**Problem**
Only the lines below between the ones containing "(s.modArm a f).scan = s.scan := rfl" and "s.arms.upd a f := rfl", inclusive, are to be reproduced, each exactly as it stands.
---- Entries supplied
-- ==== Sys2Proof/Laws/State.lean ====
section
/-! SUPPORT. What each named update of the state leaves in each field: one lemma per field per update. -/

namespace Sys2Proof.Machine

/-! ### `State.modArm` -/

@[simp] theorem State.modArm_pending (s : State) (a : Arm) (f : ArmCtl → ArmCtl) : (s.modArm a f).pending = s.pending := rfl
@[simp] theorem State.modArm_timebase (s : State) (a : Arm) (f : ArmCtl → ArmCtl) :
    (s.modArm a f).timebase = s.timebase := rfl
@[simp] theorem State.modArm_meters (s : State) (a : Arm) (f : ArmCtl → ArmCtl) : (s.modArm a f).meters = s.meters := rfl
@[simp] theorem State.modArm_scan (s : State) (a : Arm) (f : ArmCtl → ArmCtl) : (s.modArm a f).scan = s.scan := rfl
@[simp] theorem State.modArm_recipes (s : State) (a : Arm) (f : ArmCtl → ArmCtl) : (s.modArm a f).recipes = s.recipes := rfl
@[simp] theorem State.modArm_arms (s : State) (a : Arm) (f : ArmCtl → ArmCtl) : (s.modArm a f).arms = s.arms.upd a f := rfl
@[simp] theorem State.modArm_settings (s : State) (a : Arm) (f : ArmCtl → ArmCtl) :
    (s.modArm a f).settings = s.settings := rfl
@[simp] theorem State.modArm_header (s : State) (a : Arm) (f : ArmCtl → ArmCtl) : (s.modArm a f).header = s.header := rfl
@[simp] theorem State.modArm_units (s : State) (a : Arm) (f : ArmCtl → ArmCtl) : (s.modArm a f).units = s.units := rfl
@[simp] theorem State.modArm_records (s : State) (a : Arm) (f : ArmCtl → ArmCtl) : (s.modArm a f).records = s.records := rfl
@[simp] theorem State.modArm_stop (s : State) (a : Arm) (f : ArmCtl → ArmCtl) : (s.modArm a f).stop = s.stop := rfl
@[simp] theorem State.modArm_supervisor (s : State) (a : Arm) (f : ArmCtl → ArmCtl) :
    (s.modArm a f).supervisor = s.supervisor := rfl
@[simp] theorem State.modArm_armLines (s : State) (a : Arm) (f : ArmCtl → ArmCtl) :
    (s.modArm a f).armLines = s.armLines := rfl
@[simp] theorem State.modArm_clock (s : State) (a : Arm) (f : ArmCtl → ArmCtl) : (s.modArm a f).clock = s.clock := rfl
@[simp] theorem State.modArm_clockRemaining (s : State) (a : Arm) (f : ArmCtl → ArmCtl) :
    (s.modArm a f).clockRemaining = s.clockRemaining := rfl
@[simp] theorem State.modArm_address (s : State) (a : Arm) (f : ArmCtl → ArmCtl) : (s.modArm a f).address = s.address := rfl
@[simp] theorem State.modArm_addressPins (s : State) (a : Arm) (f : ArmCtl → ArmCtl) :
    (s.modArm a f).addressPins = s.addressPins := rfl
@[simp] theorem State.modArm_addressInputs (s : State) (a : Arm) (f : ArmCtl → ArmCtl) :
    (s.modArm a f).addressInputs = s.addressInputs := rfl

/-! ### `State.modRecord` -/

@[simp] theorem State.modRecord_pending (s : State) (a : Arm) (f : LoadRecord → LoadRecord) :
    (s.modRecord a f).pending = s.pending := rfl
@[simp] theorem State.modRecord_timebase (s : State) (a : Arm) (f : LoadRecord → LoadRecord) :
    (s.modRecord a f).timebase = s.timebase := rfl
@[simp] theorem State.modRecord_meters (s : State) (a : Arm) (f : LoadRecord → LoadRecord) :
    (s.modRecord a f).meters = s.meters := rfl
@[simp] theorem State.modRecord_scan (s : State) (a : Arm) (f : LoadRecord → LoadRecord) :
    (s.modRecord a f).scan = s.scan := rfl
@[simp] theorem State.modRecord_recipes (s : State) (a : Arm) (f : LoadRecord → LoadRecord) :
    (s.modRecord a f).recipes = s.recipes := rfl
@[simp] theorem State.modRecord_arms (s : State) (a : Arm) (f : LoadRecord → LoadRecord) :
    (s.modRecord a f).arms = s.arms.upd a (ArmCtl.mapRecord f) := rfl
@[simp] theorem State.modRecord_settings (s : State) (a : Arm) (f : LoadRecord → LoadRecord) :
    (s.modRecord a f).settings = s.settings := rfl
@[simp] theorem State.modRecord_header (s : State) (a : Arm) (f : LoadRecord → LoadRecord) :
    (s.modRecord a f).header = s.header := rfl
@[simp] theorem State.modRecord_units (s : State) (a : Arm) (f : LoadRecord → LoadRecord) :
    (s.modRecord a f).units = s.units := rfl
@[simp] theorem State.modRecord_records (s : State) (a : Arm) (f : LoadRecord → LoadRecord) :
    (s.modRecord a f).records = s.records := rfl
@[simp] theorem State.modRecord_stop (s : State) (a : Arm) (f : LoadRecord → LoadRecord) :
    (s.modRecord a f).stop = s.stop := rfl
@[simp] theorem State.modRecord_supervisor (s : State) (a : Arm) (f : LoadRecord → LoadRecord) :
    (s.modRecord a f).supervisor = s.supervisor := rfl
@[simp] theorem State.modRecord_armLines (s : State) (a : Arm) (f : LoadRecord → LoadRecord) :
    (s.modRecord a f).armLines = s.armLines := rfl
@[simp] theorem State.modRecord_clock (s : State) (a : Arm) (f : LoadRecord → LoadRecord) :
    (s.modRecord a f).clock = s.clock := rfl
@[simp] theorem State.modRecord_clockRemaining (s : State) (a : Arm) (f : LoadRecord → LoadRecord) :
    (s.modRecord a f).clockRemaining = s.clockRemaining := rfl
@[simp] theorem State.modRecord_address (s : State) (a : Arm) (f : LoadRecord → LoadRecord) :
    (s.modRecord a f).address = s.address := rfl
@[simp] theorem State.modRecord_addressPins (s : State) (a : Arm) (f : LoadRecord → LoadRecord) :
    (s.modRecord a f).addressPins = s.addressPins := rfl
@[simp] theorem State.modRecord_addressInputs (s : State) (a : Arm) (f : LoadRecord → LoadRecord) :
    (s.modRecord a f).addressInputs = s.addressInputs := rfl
--------
**Result of this task**
@[simp] theorem State.modArm_scan (s : State) (a : Arm) (f : ArmCtl → ArmCtl) : (s.modArm a f).scan = s.scan := rfl
@[simp] theorem State.modArm_recipes (s : State) (a : Arm) (f : ArmCtl → ArmCtl) : (s.modArm a f).recipes = s.recipes := rfl
@[simp] theorem State.modArm_arms (s : State) (a : Arm) (f : ArmCtl → ArmCtl) : (s.modArm a f).arms = s.arms.upd a f := rfl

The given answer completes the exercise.